● ASSIGNED TASK
From the material beneath, pull every line with the word "NoticeLaw".

---------- DATASET EXCERPTS

-- ==== Sys2Proof/Safety.lean ====
section
/-! DEFINITION. What the statements about the block speak of: completion, requests as commands, the frames of an answer
and of an event on one line, and the laws the block keeps at every step. -/

namespace Sys2Proof.Machine

/-- The outcome is a next state: the block neither faults nor refuses. -/
def Completes (o : Host.Outcome State Fault Refusal) : Prop := ∃ t, o = .next t

/-- A request of a port as the command of its row. -/
def Request.command (r : Request) (port : HostNo) (tag : Byte) : Instr :=
  match r with
  | .nop => .nop port tag
  | .deviceStatus => .deviceStatus port tag
  | .lineStatus line => .lineStatus port tag line
  | .fetch maximum ack => .fetch port tag maximum ack
  | .readMap offset length => .readMap port tag offset length
  | .digest => .digest port tag
  | .writeMap offset bytes => .writeMap port tag offset bytes
  | .ready d => .ready port tag d
  | .attach d => .attach port tag d
  | .reopen choice => .reopen port tag choice
  | .detach => .detach port tag
  | .claim line cutMode option restLevel lease => .claim port tag line cutMode option restLevel lease
  | .release line option => .release port tag line option
  | .renew selector newLease => .renew port tag selector newLease
  | .submit line count segments => .submit port tag line count segments
  | .flush line scope label cut => .flush port tag line scope label cut
  | .amend line period active => .amend port tag line period active
  | .clearFault line => .clearFault port tag line

/-- `t` is `s` but for line `k` and the ports. -/
def SameButLine (k : LineNo) (s t : State) : Prop :=
  (∀ j, j ≠ k → t.lines.get j = s.lines.get j) ∧ t.device = s.device ∧ t.supply = s.supply
    ∧ t.firstSettle = s.firstSettle ∧ t.settle = s.settle ∧ t.map = s.map ∧ t.orderCount = s.orderCount
    ∧ t.pending = s.pending

/-- `Q` is `P` but for the notice queue and its next sequence number. -/
def Port.SameButNotices (P Q : Port) : Prop := Q = { P with notices := Q.notices, nextSeq := Q.nextSeq }

/-- Line `k` RUNNING for the HOLDING head `c` of its list, whose front entry is `e` with `rest` behind it; `cs` are the
claims behind the head, of other hosts (R5, R69, R106). -/
def HoldsAndRuns (s : State) (k : LineNo) (c : Claim) (cs : List Claim) (e : Entry) (rest : List Entry) : Prop :=
  (s.lines.get k).engine = .running ∧ (s.lines.get k).claims = c :: cs ∧ c.state = .holding ∧ c.queue = e :: rest
    ∧ ∀ d ∈ cs, d.host ≠ c.host

/-- A line whose running segment has ended DONE with nothing behind it, for the HOLDING head `c`: STARVED, the record
DONE with its mark set, the entry freed (R6, R9, R17). -/
def starvedAfterDone (L : LineState) (c : Claim) (cs : List Claim) : LineState :=
  { L with
    engine := .starved, progress := .zero, startedAtEnd := false, staged := none
    gen := { L.gen with position := 0, running := false, atBoundary := false }, senseCounter := 0
    lastEnded := some ⟨.done, true⟩, claims := { c with queue := [] } :: cs }

/-- A line whose running segment has ended DONE and whose next entry `e` starts at that instant, for the HOLDING head
`c` (R5, R6, R17). -/
def nextAfterDone (ctx : LineCtx) (L : LineState) (c : Claim) (cs : List Claim) (e : Entry) (rest : List Entry) :
    LineState :=
  { L with
    engine := .running, progress := ⟨e.seg.body.firstPhase, 0, 0⟩, startedAtEnd := true, staged := none
    gen := startGen ctx { L.gen with position := 0, running := false, atBoundary := false } e.seg.body
    senseCounter := 0
    lastEnded := some ⟨.done, false⟩, claims := { c with queue := e :: rest } :: cs }

/-- AMEND_LOST where an amendment is staged (R16). -/
def lostPosts (k : LineNo) (c : Claim) (L : LineState) : List Post :=
  if L.staged.isSome then [⟨.host c.host, .amendLost k⟩] else []

/-- SEGMENT_DONE where notify is set (R25). -/
def donePosts (k : LineNo) (c : Claim) (e : Entry) : List Post :=
  if e.seg.notify then [⟨.host c.host, .segmentDone k e.seg.label⟩] else []

/-- The notices of a running segment that ends STOPPED, FAULT or SUPPLY: AMEND_LOST first, then SEGMENT_ENDED, or
SENSE_RESULT ABORTED for a SENSE; none where no segment runs (R16, R24, R61). -/
def brokenOffPosts (k : LineNo) (L : LineState) (outcome : SegOutcome) : List Post :=
  match L.front with
  | none => []
  | some f =>
    lostPosts k f.claim L ++
      [match f.entry.seg.body with
        | .sense _ _ => ⟨.host f.claim.host, .senseResult k f.entry.seg.label .aborted 0⟩
        | _ => ⟨.host f.claim.host, .segmentEnded k f.entry.seg.label outcome⟩]

/-- A line whose executing claim has stopped, in GUARD for a guard time of `guard` units with `cs` on its list (R11,
R12). -/
def guardedWith (guard : Nat) (L : LineState) (cs : List Claim) : LineState :=
  { L.clearRun with lastEnded := none, engine := .guard, guardRemaining := guard * 128, claims := cs }

/-- `i` is the command at which the running entry `e` comes to its natural end: a HOLD with a duration, the last cycle
of a counted PULSE, the last element of a CARRIER (R26, R31, R43). -/
def EndsNaturally (k : LineNo) (L : LineState) (e : Entry) (i : Instr) : Prop :=
  (∃ level duration, e.seg.body = .hold level duration ∧ duration ≠ 0 ∧ i = .holdEnd k)
    ∨ (∃ period active pol count, e.seg.body = .pulse period active pol count ∧ count ≠ 0
        ∧ count.toNat ≤ L.progress.completed + 1 ∧ i = .pulseCycleEnd k)
    ∨ (∃ source pol durations j, e.seg.body = .carrier source pol durations ∧ L.progress.phase = .element j
        ∧ durations.length ≤ j + 1 ∧ i = .carrierElementEnd k)

/-- `i` is the command at which a cycle or element of the running entry `e` ends that is not its last: a cycle of a
counted PULSE, an element of a CARRIER (R31, R49). -/
def EndsACycle (k : LineNo) (L : LineState) (e : Entry) (i : Instr) : Prop :=
  (∃ period active pol count, e.seg.body = .pulse period active pol count
      ∧ L.progress.completed + 1 < count.toNat ∧ i = .pulseCycleEnd k)
    ∨ (∃ source pol durations j, e.seg.body = .carrier source pol durations ∧ L.progress.phase = .element j
        ∧ j + 1 < durations.length ∧ i = .carrierElementEnd k)

/-- Line `k` RUNNING for the claim `c` behind the TAKING head `taker`, with `e` at the front of its queue and `rest`
behind it; `cs` wait behind (R70, R73). -/
def RunsBehindTaker (s : State) (k : LineNo) (taker c : Claim) (cs : List Claim) (e : Entry) (rest : List Entry) : Prop :=
  (s.lines.get k).engine = .running ∧ (s.lines.get k).claims = taker :: c :: cs ∧ taker.state = .taking
    ∧ c.queue = e :: rest ∧ taker.host ≠ c.host ∧ ∀ d ∈ cs, d.host ≠ c.host ∧ d.state = .waiting

/-! ### Laws kept at every step -/

/-- The access map has its canonical form and holds valid items (R144). -/
def MapLaw (s : State) : Prop := s.map.wf = true ∧ mapValid s.map = true

/-- The law of one notice queue (R118, R121): at most 16 notices; the newest of 16 is an OVERFLOW; the sequence
numbers run consecutively up to the next one; the delivered notices are a run beginning at the oldest. -/
def Port.NoticeLaw (P : Port) : Prop :=
  P.notices.length ≤ 16
    ∧ (P.notices.length = 16 → ∃ seq lost d, P.notices.getLast? = some ⟨seq, .overflow lost, d⟩)
    ∧ (∀ (i : Nat) (n : Notice), P.notices[i]? = some n → n.seq = P.nextSeq - BitVec.ofNat 8 (P.notices.length - i))
    ∧ (∀ (i j : Nat) (m n : Notice), i < j → P.notices[i]? = some m → P.notices[j]? = some n → n.delivered = true → m.delivered = true)

/-- The law of every notice queue. -/
def NoticeLaw (s : State) : Prop := ∀ h, (s.ports.get h).NoticeLaw

/-- The law of the join barrier (R149, R152, R157, Table 10-4, Table 10-5). In RUN some ATTACHED port has no open
vote, no port is OPEN or READY, and the first settle has ended; in SETUP no port is ATTACHED or PENDING, and the
barrier is not complete. Only an ATTACHED port has an open vote. -/
def BarrierLaw (s : State) : Prop :=
  (s.device = .run →
    (∃ h, (s.ports.get h).status = .attached ∧ (s.ports.get h).vote = false)
      ∧ (∀ h, (s.ports.get h).status ≠ .open ∧ (s.ports.get h).status ≠ .ready) ∧ s.firstSettle = false)
  ∧ (s.device = .setup →
    (∀ h, (s.ports.get h).status ≠ .attached ∧ (s.ports.get h).status ≠ .pending) ∧ barrierComplete s = false)
  ∧ (∀ h, (s.ports.get h).vote = true → (s.ports.get h).status = .attached)

/-- The law of the fault counts (R134 to R136): at most 4, a line is RETIRED exactly when its count is 4, and in SETUP
every count is 0. -/
def FaultLaw (s : State) : Prop :=
  (∀ k, (s.lines.get k).faultCount ≤ 4 ∧ ((s.lines.get k).engine = .retired ↔ (s.lines.get k).faultCount = 4))
    ∧ (s.device = .setup → ∀ k, (s.lines.get k).faultCount = 0)

/-- The states the head of a list can have (R70, Table 5-5). -/
def ClaimState.headLike : ClaimState → Bool
  | .taking | .holding | .leaving false | .ending _ => true
  | .waiting | .yielding | .leaving true => false

/-- The states a claim behind the head can have (R70, Table 5-5). -/
def ClaimState.behindLike : ClaimState → Bool
  | .waiting | .yielding | .leaving true | .ending _ => true
  | .taking | .holding | .leaving false => false

/-- The law of a claim list (R4, R69, R70): one claim of each host, priorities never rising, head and followers in the
states R70 allows, at most one executing. -/
def ClaimsLaw (cs : List Claim) : Prop :=
  (cs.map Claim.host).Nodup
    ∧ cs.Pairwise (fun a b => b.priority ≤ a.priority)
    ∧ (∀ c ∈ cs.head?, c.state.headLike = true)
    ∧ (∀ c ∈ cs.tail, c.state.behindLike = true)
    ∧ (cs.filter fun c => c.state.isExecuting).length ≤ 1

/-- The executing claim each engine state has (R4, R9, R15, Table 1-2). -/
def LineState.EngineLaw (L : LineState) : Prop :=
  (L.engine = .idle ∨ L.engine = .retired → L.claims = [])
    ∧ (L.engine = .running → ∃ c, L.executing = some c ∧ c.queue ≠ [])
    ∧ (L.engine = .starved → ∃ c, L.executing = some c ∧ c.state = .holding ∧ c.queue = [])
    ∧ (L.engine = .guard ∨ L.engine = .faulted ∨ L.engine = .halted →
        ∀ c, L.executing = some c → c.state = .holding ∨ c.state = .leaving false)

/-- The law of one line's claim list and engine. -/
def LineState.ListLaw (L : LineState) : Prop := ClaimsLaw L.claims ∧ L.EngineLaw

/-- The law of every claim list. -/
def ListLaw (s : State) : Prop := ∀ k, (s.lines.get k).ListLaw

/-- The law of the store (R105, R117, R151): no host's entries exceed its quota; quotas agreed to sum to 96 or less; in
SETUP no claim exists, so the store is empty. -/
def StoreLaw (s : State) : Prop :=
  (∀ h, s.inUse h ≤ quota s.map h)
    ∧ (s.device = .run ∨ (∃ h, (s.ports.get h).status = .ready) → quotaSum s.map ≤ 96)
    ∧ (s.device = .setup → ∀ k, (s.lines.get k).claims = [])

end Sys2Proof.Machine
end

--------------------

● EXPECTED OUTPUT
def Port.NoticeLaw (P : Port) : Prop :=
def NoticeLaw (s : State) : Prop := ∀ h, (s.ports.get h).NoticeLaw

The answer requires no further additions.